Эти все три примера чисто-физиологические; и капитан Тушин на батарее, и Петя, засыпающий на телеге, и гр. Безухий на постоялом дворе – все трое здоровы, не ранены, не больны и не умирают. По-моему, сон Николеньки это – самое лучшее изо всего этого. – «Войско – паутина, слава – тоже паутина, только потолще». – Дети, и особенно дети впечатлительные и образованные, не только во сне, и наяву и в полном здоровье, нередко бывают в таком состоянии полубреда и фантастического творчества, в которое взрослые впадают наяву только при исключительных условиях болезни, полупомешательства, поэтического (отчасти даже преднамеренного) возбуждения при сочинении стихов и т. п. – И у детей практический разум в эти минуты бездействует; ничто не сдерживает бессознательного творчества их духа; они тогда не стесняются, не стыдятся, и всякий из нас видел таких детей, которые сочиняют при играх своих удивительные вещи, – нередко донельзя остроумные и оригинальные.

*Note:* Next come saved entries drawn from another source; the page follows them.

-- ==== Sys2Proof/Machine/Phase.lean ====
section
/-! DEFINITION. The phase accumulator, ADVANCE and CONSUME, and the coefficient selector (42_phase R130 to R142). -/

namespace Sys2Proof.Machine

/-- `PHASE < DENOMINATOR`: the condition of an aligned block (R131). -/
def phaseAligned (s : State) : Bool := decide (s.phase.toNat < s.denominator.toNat)

/-- ADVANCE after the common checks (R132). The sum of an invariant state fits 32 bits (R135). -/
def advanceEffect (s : State) : Result :=
  if phaseAligned s = false then raiseError 0x4 .errPhase [] s
  else if 2 ^ 32 ≤ s.phase.toNat + s.numerator.toNat then .fault .undefinedArithmetic
  else respond 0x4 .ok [] { s with phase := s.phase + s.numerator }

/-- ADVANCE (R132). -/
def execAdvance (b : CmdBody) (s : State) : Result :=
  command 0x4 .liveInstance false 0 b s (advanceEffect s)

/-- CONSUME after the common checks (R133). -/
def consumeEffect (s : State) : Result :=
  if phaseAligned s then raiseError 0x5 .errPhase [] s
  else respond 0x5 .ok [] { s with phase := s.phase - s.denominator }

/-- CONSUME (R133). -/
def execConsume (b : CmdBody) (s : State) : Result :=
  command 0x5 .liveInstance false 0 b s (consumeEffect s)

/-- `P = PHASE * (N - 1)`, the exact table phase times `DEN` (R137). -/
def tablePhaseNum (s : State) : Nat := s.phase.toNat * (s.numRows.toNat - 1)

/-- `indexLow = P div DEN` (R139). -/
def indexLow (s : State) : Nat := tablePhaseNum s / s.denominator.toNat

/-- `rem = P mod DEN` (R139). -/
def phaseRem (s : State) : Nat := tablePhaseNum s % s.denominator.toNat

/-- `indexHigh = indexLow + 1` (R139). -/
def indexHigh (s : State) : Nat := indexLow s + 1

/-- The arithmetic of the selector has a meaning: `N - 1` is not negative and `DEN` is not 0 (00_scope R11). -/
def selectorDefined (s : State) : Bool := decide (0 < s.numRows.toNat) && decide (0 < s.denominator.toNat)

/-- The number of input frames the driver owes: `q = PHASE div DEN` (R134). -/
def framesOwed (s : State) : Nat := s.phase.toNat / s.denominator.toNat

end Sys2Proof.Machine
end

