-- Successful responses ---------------------------------------------------------------------------------------------

/-- An `OK` response, whole: the header is the opcode, the payload's length and the flags (30_encoding R73). -/
theorem respond_ok (opc : BitVec 4) {pay : List Word} (hpay : pay.length < 65536) (s : State) : respond opc .ok pay s =
    .next (withRsp ((BitVec.ofNat 32 (opc.toNat * 2 ^ 28 + pay.length) + leftFlags s) :: pay) s) := by
  have hok : (statusCode .ok).toNat = 0 := rfl
  rw [respond_eq, rspHeader_eq_add _ _ _ hpay, hok, Nat.zero_mul, Nat.add_zero]
  rfl

/-- NOP answers with the flags alone, since its opcode and its payload's length are 0 (44_system R170). -/
theorem respond_nop (s : State) : respond 0x0 .ok [] s = .next (withRsp [leftFlags s] s) := by
  have hheader : BitVec.ofNat 32 ((0x0 : BitVec 4).toNat * 2 ^ 28 + ([] : List Word).length) + leftFlags s = leftFlags s :=
    BitVec.zero_add _
  rw [respond_ok 0x0 (by decide), hheader]

/-- RESET answers with the flags of the reset state, which are all 0 (44_system R171, 10_state R42). -/
theorem respond_reset (s : State) :
    respond 0x7 .ok [] (destroyInstance s) = .next (withRsp [0x70000000] (destroyInstance s)) :=
  respond_ok 0x7 (by decide) (destroyInstance s)

-- The register map -------------------------------------------------------------------------------------------------

/-- `STATUS` is the flag bits of a response header, moved down to bits 2:0 (10_state R37). -/
theorem leftFlags_shift (s : State) : leftFlags s >>> 16 = statusWord s := by
  apply BitVec.eq_of_toNat_eq
  rw [BitVec.toNat_ushiftRight, leftFlags_toNat, Nat.shiftRight_eq_div_pow, Nat.mul_div_cancel _ (Nat.two_pow_pos 16),
    statusWord, toNat_append_eq_add]
  simp

/-- `FAULT_CAUSE` is read zero-extended (10_state R33). -/
theorem ofNat_faultCause (s : State) : BitVec.ofNat 32 s.faultCause.toNat = 0#28 ++ s.faultCause := by
  apply BitVec.eq_of_toNat_eq
  rw [toNat_append_eq_add, BitVec.toNat_ofNat, Nat.mod_eq_of_lt (Nat.lt_trans s.faultCause.isLt (by decide))]
  simp

/-- RDREG reads the register map of 10_state R33. -/
theorem readRegister_eq_registerValue (index : BitVec 8) (s : State) :
    readRegister P index s = registerValue index.toNat s := by
  unfold readRegister registerValue
  rw [leftFlags_shift, ofNat_faultCause]
  generalize index.toNat = n
  split
  case h_17 => simp (disch := assumption) only [if_neg]
  all_goals rfl

/-- RDREG of a register answers it (44_system R172). -/
theorem rdregEffect_of_register {w : Word} (h : registerValue b.arg.toNat s = some w) :
    rdregEffect P b s = .next (withRsp [0x60000001 + leftFlags s, w] s) := by
  rw [rdregEffect, readRegister_eq_registerValue, h]
  exact respond_ok 0x6 (pay := [w]) (by simp) s
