-- ==== Sys2Proof/Config.lean ====
section
/-! DEFINITION. The names of the built-in alphabets, and the free values: constants without a body that stand for every value
the spec calls unspecified. The open parameter MAX_IN is a field of State (log 3). -/

namespace Sys2Proof

/-- The four built-in alphabets by name, in the order of their `sel` numbers 0 to 3 (R13, R51). -/
inductive Builtin where
  | default
  | rfc4648
  | exthex
  | natarea
deriving DecidableEq, Repr

/-- What `IN[i]` holds after the given number of resets while nothing has written it (R23, U8: any value). Log 4. -/
opaque Config.freeIn : Nat → Nat → Byte

/-- What a host read of `OUT[j]` with `j ≥ OLEN` answers (R32, U5: any value); the first argument is the draw. Log 5. -/
opaque Config.freeOut : Nat → Nat → Byte

/-- What a host read of ERRCHAR answers while `STATUS.ERR ≠ 2` (R15, U7: any value). Log 6. -/
opaque Config.freeErrChar : Nat → Byte

/-- What a host read of `ALPHA[k]` answers while `STATUS.VALID = 0` (R20, U6: any value). Log 7. -/
opaque Config.freeAlpha : Nat → Nat → Byte

/-- The contents of FWD after a failed INITB (R78, U4: any value). Log 8. -/
opaque Config.freeFwd : Nat → Vector Byte 32

/-- The contents of REV after a failed INITB (R78, U4: any value). Log 8. -/
opaque Config.freeRev : Nat → Vector (Option Index) 256

end Sys2Proof
end

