-- ==== Sys2Proof/Certificates/Slice0/Obligations.lean ====
section
/-! DEFINITION. The statements for the provers, one definition each; each docstring names the rule or section it formalises. -/

open Sys2Proof Sys2Proof.Machine

/-! ## Command words -/

/-- 30_encoding R52 and 95_test_vectors 2.1: words written out from the opcode map, legal and illegal. -/
def Obligations.WordsOfTheOpcodeMapDecode : Prop :=
  decode 0x10 = .ok (.initr .default) ∧ decode 0x11 = .ok (.initr .rfc4648) ∧ decode 0x12 = .ok (.initr .exthex) ∧
  decode 0x13 = .ok (.initr .natarea) ∧ decode 0x20 = .ok .initb ∧ decode 0x30 = .ok .enc ∧ decode 0x40 = .ok .dec ∧
  decode 0x00 = .error .operationCode ∧ decode 0x14 = .error .reservedBits ∧ decode 0x21 = .error .selector

/-- 30_encoding R52, R54: the words that decode are exactly the seven legal ones, which are exactly the words whose fields
obey R50, and no word matches two rows. -/
def Obligations.ExactlySevenWordsDecode : Prop :=
  ∀ w : Byte,
    ((∃ i, decode w = .ok i) ↔ w ∈ legalWords) ∧ (wellFormedWord w = true ↔ w ∈ legalWords) ∧
    ∀ r₁ ∈ opcodeRows, ∀ r₂ ∈ opcodeRows, r₁.matchesWord w = true → r₂.matchesWord w = true → r₁ = r₂

/-- 30_encoding R50 to R52: decoding the encoded command gives it back, every operand included, and a word that decodes is the
encoding of what it decodes to. -/
def Obligations.DecodeAndEncodeAgree : Prop :=
  (∀ i : Instr, decode (encode i) = .ok i) ∧ ∀ (w : Byte) (i : Instr), decode w = .ok i → encode i = w

/-- 30_encoding R58, R59: a command line assembles to the word of its command; INIT assembles to 0x10; a directive to none. -/
def Obligations.ListingLinesAssemble : Prop :=
  lineWord .init = some 0x10 ∧ (∀ a, lineWord (.initrName a) = some (encode (.initr a))) ∧
  lineWord (.initrNumber 0) = lineWord (.initrName .default) ∧ lineWord (.initrNumber 1) = lineWord (.initrName .rfc4648) ∧
  lineWord (.initrNumber 2) = lineWord (.initrName .exthex) ∧ lineWord (.initrNumber 3) = lineWord (.initrName .natarea) ∧
  lineWord .initb = some 0x20 ∧ lineWord .enc = some 0x30 ∧ lineWord .dec = some 0x40 ∧
  (∀ text, lineWord (.dotIn text) = none) ∧ (∀ bytes, lineWord (.dotInhex bytes) = none) ∧
  lineWord .dotFeed = none ∧ lineWord .dotReset = none

/-! ## The step and the host's actions -/

/-- 20_memory R40, R41: when the host's next action issues a word that decodes, the step is the command performed in the state
whose pending list has lost that action. The pending list is the model's own (log 1). -/
def Obligations.StepRunsTheDecodedCommand : Prop :=
  ∀ (s : State) (w : Byte) (i : Instr) (rest : List HostAction), decode w = .ok i →
    step { s with pending := .issue w :: rest } = exec i { s with pending := rest }

/-- 70_reset_and_hazards R140: with no action of the host pending the block does nothing (log 1). -/
def Obligations.IdleStepChangesNothing : Prop := ∀ s : State, s.pending = [] → step s = .next s

/-- 30_encoding R54: the illegal words are those outside the seven legal ones, told by their fields, 249 in number; issuing one
sets ERR to 5 and OLEN to 0 and changes nothing else of the block. The counter draws, which the step also advances, is the
model's own (log 10). -/
def Obligations.IllegalWordRaisesIllegalCommand : Prop :=
  (∀ w : Byte, w ∉ legalWords ↔ opcLegal w = false ∨ rsvLegal w = false ∨ selLegal w = false) ∧
  (Finset.univ.filter fun n : Fin 256 => BitVec.ofNat 8 n.val ∉ legalWords).card = 249 ∧
  ∀ (s : State) (w : Byte) (rest : List HostAction), w ∉ legalWords →
    step { s with pending := .issue w :: rest } =
      .next { s with pending := rest, err := .illegalCommand, olen := 0, draws := s.draws + 1 }

/-- 20_memory R41: a host write to IN changes that element alone, a host write to LEN changes LEN alone; a write outside the
allowed values stops with a fault, which is the model's choice (log 3). -/
def Obligations.HostWritesTakeEffect : Prop :=
  (∀ (s : State) (i : Nat) (v : Byte) (rest : List HostAction),
    if s.fitsIn (i + 1) then
      ∃ t, step { s with pending := .writeIn i v :: rest } = .next t ∧ t.inAt i = v ∧ (∀ j, j ≠ i → t.inAt j = s.inAt j) ∧
        t = { s with pending := rest, inp := t.inp, draws := s.draws + 1 }
    else step { s with pending := .writeIn i v :: rest } = .fault .inIndex) ∧
  (∀ (s : State) (n : Nat) (rest : List HostAction),
    step { s with pending := .writeLen n :: rest } =
      if s.fitsIn n then .next { s with pending := rest, len := n, draws := s.draws + 1 } else .fault .lenTooLarge)

/-- 20_memory R41, 10_state R14 to R16 and R20: every host read of a register or of an element that exists answers, the block's
state left as it is, and with the register or element where the spec gives the value. Where it gives none (ERRCHAR while ERR is not
2, OUT at or above OLEN, ALPHA while VALID is 0) the read answers a byte of which nothing is said (log 5, log 6, log 7). A read of
an element that does not exist faults (log 3), a read of CMD is refused (log 15): the model's choices, as is the answer (log 2). -/
def Obligations.HostReadsReturnTheirRegister : Prop :=
  ∀ (s : State) (rest : List HostAction),
    let reads := fun t => step { s with pending := .read t :: rest }
    let answers := fun a => Host.Outcome.next (φ := Fault) (ρ := Refusal) { s with pending := rest, answer := some a }
    reads .status = answers (.byte s.status) ∧ reads .len = answers (.count s.len) ∧ reads .olen = answers (.count s.olen) ∧
    (∃ v, reads .errchar = answers (.byte v) ∧ (s.err = .invalidCharacter → v = s.errchar)) ∧
    (∀ i, reads (.inUnit i) = if s.fitsIn (i + 1) then answers (.byte (s.inAt i)) else .fault .inIndex) ∧
    (∀ j, if s.fitsOut (j + 1) then ∃ v, reads (.outUnit j) = answers (.byte v) ∧ (j < s.olen → v = s.outAt j)
      else reads (.outUnit j) = .fault .outIndex) ∧
    (∀ k, if k < 32 then ∃ v, reads (.alpha k) = answers (.byte v) ∧ (s.valid = true → v = s.fwdAt (BitVec.ofNat 5 k))
      else reads (.alpha k) = .fault .alphaIndex) ∧
    reads .cmd = .refused .readOfCmd

/-- 20_memory R38: "No read has a side effect": whatever a read names, it changes nothing but the answer, and repeated at once
it returns the same. -/
def Obligations.ReadsHaveNoSideEffect : Prop :=
  ∀ (s t : State) (x : Target) (rest : List HostAction), step { s with pending := .read x :: rest } = .next t →
    t = { s with pending := rest, answer := t.answer } ∧ step { t with pending := .read x :: rest } = .next t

Понятен поэтому и правдив сон нежного и уже довольно начитанного Николеньки Болконского. В нем рядом с необычайно творческою фантазией отразились ближайшие, вчерашние впечатления: поломанные сургучи, спор старших об Аракчееве; и вместе с тем от этого сна веет эпохой. – Плутарх, каски древние, военная слава… Классическое тогда не «зубрили» насильно в подлинниках для укрепления памяти и воли, но читали для своего удовольствия и для развития чувства и ума, хотя бы и во французских переводах. – От этих касок Плутарха так же, как от фантастических «сфинксов» в полубреде раненого кн. Андрея, – веет эпохой; в этом, хорошем смысле – все это реальнее этого несносного ультра-натуралистического, но не натурального «питити-ти-бум», на который я уже указывал. Сновидение Николеньки, сверх того, так же эфирно в своей поэзии, как и удивительный полубред его прекрасного отца.

Дремота Пети Ростова хороша, но ее портит это «ожиг-жиг-жиг!», на которое я уже горько жаловался. Ведь не похоже все-таки.

Пробуждение Пьера («запрягать» – «сопрягать») – это верно. Это во все времена и у всех людей возможно – полу-слышать, полу-нет чужие слова и отвечать на них спросонья, иногда даже нечто бессмысленное.

У Пьера случайно, вследствие предшествующих течений его сонных мыслей, вышло нечто умное; но, во 1-х, так ли правильно текут мысли во сне? – И так ли хорошо помнятся мысли сна, как помнятся отрывочные его образы? Здесь у меня невольное сомнение.

Остается капитан Тушин с его «дымками», «трубкой» и «Матвеевной».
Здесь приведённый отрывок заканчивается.